Every Collection should answer one question for the recipient: *what is this for?*

The strongest Collections have a tight, specific scope:

* "Onboarding apps for new Algebra 1 teachers"
* "Writing tools aligned to ELA grade 6 standards"
* "Classroom tools for the spring AI literacy unit"

Avoid catch-all Collections. A bundle named "Useful apps" tells recipients nothing about when to use it. A bundle named "Apps for the first week of school" gives them a job to do.

## Aim for 5 to 12 apps

The sweet spot for most Collections is 5 to 12 apps. Smaller bundles can feel thin; larger ones overwhelm. If you have more than 15, ask whether you really have one Collection or several.

A few exceptions:

* **Onboarding bundles** can be smaller (3 to 5 apps) to keep the entry point simple
* **Curriculum bundles** can be larger if structured around units or weeks

## Write a description that orients the recipient

The Collection description is your chance to set context. Aim for two to four sentences that cover:

1. **Who it's for:** the audience or role
2. **What's inside:** the kind of apps and the goal
3. **When to use it:** situation, unit, or pacing if relevant

Example:

> Apps for the first three weeks of the spring AI literacy unit. Includes tools for prompt engineering practice, source evaluation, and a reflection journal. Suitable for grades 8 to 12.

## Order matters

Drag the apps in your Collection into a sensible sequence. Recipients scan top to bottom. Put the entry-point app first. Group related apps together. Save edge cases or supplementary tools for the end.

## Test before sharing

Before sharing a Collection externally, do two checks:

**Open it as a recipient would.** Switch to a workspace where you have member-level access and add the Collection. Confirm the apps work, the order makes sense, and the descriptions read clearly.

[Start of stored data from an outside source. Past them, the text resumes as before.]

/-- Read one page's share of a range through an entry that permits it. -/
def readEntry (a : Src) (b : BitVec 6) (e : XlatEntry) (va len : Nat) (s : State) : State × Access (List Byte) :=
  let pa := e.addr va
  if e.device1 && !deviceSize va len then (s, .addressFault)
  else if e.target = 0 then
    match readDram a pa len (awaken (columnOf pa) s) with
    | (s, some d) => (s, .ok d)
    | (s, none) => (s, .uncorrectable)
  else if e.target = 1 then
    if !s.peerUp e.device then (s, .addressFault)
    else
      let s := (lineParts (len / 64 + 2) va len).foldl (fun s x =>
        sendUnheard e.device x.1 x.2 e.device1 { remoteTx a b e x.1 s with size := sizeCode x.2 } s) s
      (s.bump, .ok (remoteBytes s (e.device.toNat * 2 ^ 48 + pa) len))
  else
    let s := if pcieFrame (pa / 0x10000) then
        putPcie { tag := 0, va := va, len := len, since := 0, berth := b, ordered := e.device1 } s else s
    (s.bump, .ok (remoteBytes s (e.device.toNat * 2 ^ 48 + pa) len))

/-- The parts of a range that lie on one page each: address and length. -/
def pageParts : Nat → Nat → Nat → List (Nat × Nat)
  | 0, _, _ => []
  | fuel + 1, va, len =>
    if len = 0 then [] else
    let n := min len (0x10000 - va % 0x10000)
    (va, n) :: pageParts fuel (va + n) (len - n)

/-- Read the parts listed through translation. -/
def readParts (a : Src) (b : BitVec 6) : List (Nat × Nat) → State → State × Access (List Byte)
  | [], s => (s, .ok [])
  | (va, len) :: t, s =>
    match s.lookup b va with
    | none => (s, .addressFault)
    | some e =>
      if !e.read then (s, .addressFault) else
      match walk a.unit (s.dyn.cfg.entryNo b va) s with
      | (s, false) => (s, .uncorrectable)
      | (s, true) =>
        match readEntry a b e va len s with
        | (s, .ok d) =>
          match readParts a b t s with
          | (s, .ok r) => (s, .ok (d ++ r))
          | r => r
        | r => r

/-- Read `len` bytes at a berth virtual address. -/
def readVirt (a : Src) (b : BitVec 6) (va len : Nat) (s : State) : State × Access (List Byte) :=
  readParts a b (pageParts (len / 0x10000 + 2) va len) s

/-- Write one page's share of a range through an entry that permits it: DRAM, or transactions that leave for the peer or
the root port (R202, R482, R519). -/
def writeEntry (a : Src) (b : BitVec 6) (e : XlatEntry) (va : Nat) (bs : List Byte) (s : State) :
    State × Access Unit :=
  let pa := e.addr va
  if e.device1 && !deviceSize va bs.length then (s, .addressFault)
  else if e.target = 0 then
    match writeDram a pa bs (awaken (columnOf pa) s) with
    | (s, true) => (s, .ok ())
    | (s, false) => (s, .uncorrectable)
  else if e.target = 1 then
    if !s.peerUp e.device then (s, .addressFault)
    else
      ((cutLines (bs.length / 64 + 2) va bs).foldl (fun s x =>
        let tx := { remoteTx a b e x.1 s with data := x.2, size := sizeCode x.2.length }
        if e.device1 then sendUnheard e.device x.1 x.2.length true { tx with kind := 2 } s
        else sendPeer e.device { tx with kind := 1, cls := 1, tag := 0 } none s) s, .ok ())
  else if pcieFrame (pa / 0x10000) then
    (putPcie { tag := 0, va := va, len := bs.length, data := bs, since := 0, berth := b, ordered := e.device1 } s, .ok ())
  else (s, .ok ())

/-- Write the parts listed through translation; a part that faults ends the write. -/
def writeParts (a : Src) (b : BitVec 6) : List (Nat × Nat) → List Byte → State → State × Access Unit
  | [], _, s => (s, .ok ())
  | (va, n) :: t, bs, s =>
    match s.lookup b va with
    | none => (s, .addressFault)
    | some e =>
      if !e.write then (s, .addressFault) else
      match walk a.unit (s.dyn.cfg.entryNo b va) s with
      | (s, false) => (s, .uncorrectable)
      | (s, true) =>
        match writeEntry a b e va (bs.take n) s with
        | (s, .ok _) => writeParts a b t (bs.drop n) s
        | r => r

/-- Write bytes at a berth virtual address. -/
def writeVirt (a : Src) (b : BitVec 6) (va : Nat) (bs : List Byte) (s : State) : State × Access Unit :=
  writeParts a b (pageParts (bs.length / 0x10000 + 2) va bs.length) bs s

/-! Rings (R164 to R166, R558) -/

/-- The entry size of a ring in bytes. -/
def QueueDesc.entryBytes (d : QueueDesc) : Nat := 32 * 2 ^ d.entry.toNat

/-- The entries of a ring. -/
def QueueDesc.slots (d : QueueDesc) : Nat := 2 ^ d.ringLog2.toNat

/-- Entries between two indices (R165). -/
def ringDistance (newer older : BitVec 21) : Nat := (newer - older).toNat

/-- Entries present in a ring. -/
def QueueDyn.present (q : QueueDyn) : Nat := ringDistance q.prod q.cons

/-- A completion or sample queue has room for one more reserved record. -/
def State.slotFree (s : State) (q : Nat) : Bool :=
  (s.queue q).present + (s.queue q).reserved < (s.dyn.cfg.queueDesc q).slots

/-- Write the index that the device advances behind the ring (R165); a fault changes nothing else. -/
def writeIndex (q : Nat) (index : BitVec 21) (s : State) : State :=
  let d := s.dyn.cfg.queueDesc q
  (writeVirt {} d.berth (d.ringAddr.toNat + d.slots * d.entryBytes) (bytesOf 8 index.toNat) s).1

/-- Write a record into a completion or sample ring, in a slot reserved for it; `safe`: on the safety channel (R50). The slot is released in
every case; a record that cannot be written is lost and counted (R558). -/
def ringWrite (safe : Bool) (q : Nat) (bs : List Byte) (s : State) : State × Bool :=
  let d := s.dyn.cfg.queueDesc q
  let y := s.queue q
  let va := d.ringAddr.toNat + y.prod.toNat % d.slots * d.entryBytes
  match writeVirt { berth := d.berth, channel := safe } d.berth va (takeBytes d.entryBytes bs) s with
  | (s, .ok _) =>
    let s := s.modQueue q fun y => { y with prod := y.prod + 1, reserved := y.reserved - 1 }
    (writeIndex q (y.prod + 1) s, true)
  | (s, _) => (s.modQueue q fun y => { y with lost := satInc y.lost, reserved := y.reserved - 1 }, false)

/-- Reserve a slot in a completion or sample ring. -/
def reserveSlot (q : Nat) (s : State) : State :=
  s.modQueue q fun y => { y with reserved := y.reserved + 1 }

/-- Release a slot without writing. -/
def releaseSlot (q : Nat) (s : State) : State :=
  s.modQueue q fun y => { y with reserved := y.reserved - 1 }

/-! Completion records (R375 to R379) -/

/-- The SOURCE field of a record. -/
def pathSource : Path → Nat
  | .queue _ => 0
  | .mailbox _ => 1
  | .supervisor => 2

/-- The mailbox a path replies on, if it is a mailbox path. -/
def pathMailbox? : Path → Option Nat
  | .queue _ => none
  | .mailbox m => some m.toNat
  | .supervisor => some 64

/-- The 32-byte record (R375). -/
def recordBytes (t : Ticket) (status : Nat) (r : Result) (written : Bool) (block : Nat) : List Byte :=
  bytesOf 32 (packFields
    [(0, 32, t.cmd.seq.toNat), (32, 16, t.opcode.toNat), (48, 16, status), (64, 6, t.cmd.berth.toNat),
     (70, 2, pathSource t.cmd.path), (72, 1, b2n (decide (16 < r.len))), (73, 1, b2n written),
     (80, 16, t.gen.toNat), (96, 8, block), (128, 128, r.bits)])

**Read the descriptions cold.** If you cannot tell what an app does from its description alone, rewrite it before shipping the Collection.

## Plan for updates

Collections live longer than apps. When you ship a Collection to partner districts, you are committing to maintain it. Set a cadence:

* **Quarterly review.** Check that every app still loads, still aligns to the goal, and still reflects current pedagogy
* **Annual refresh.** Cut apps that no recipients use, add apps that fill gaps reported by recipients
* **Versioned communication.** When you make significant changes, send a note to recipients so the change isn't a surprise

## Examples by use case

**Starter packs.** "Welcome to Playlab" Collections with 4 to 6 apps that get a new teacher productive in their first week.

**Curriculum sets.** Bundles aligned to a unit, course, or grade-level scope and sequence. Often 8 to 15 apps with a clear order.

**Department resources.** Subject-specific apps for one department across schools. Useful for district admins shipping to math, ELA, or special education teachers.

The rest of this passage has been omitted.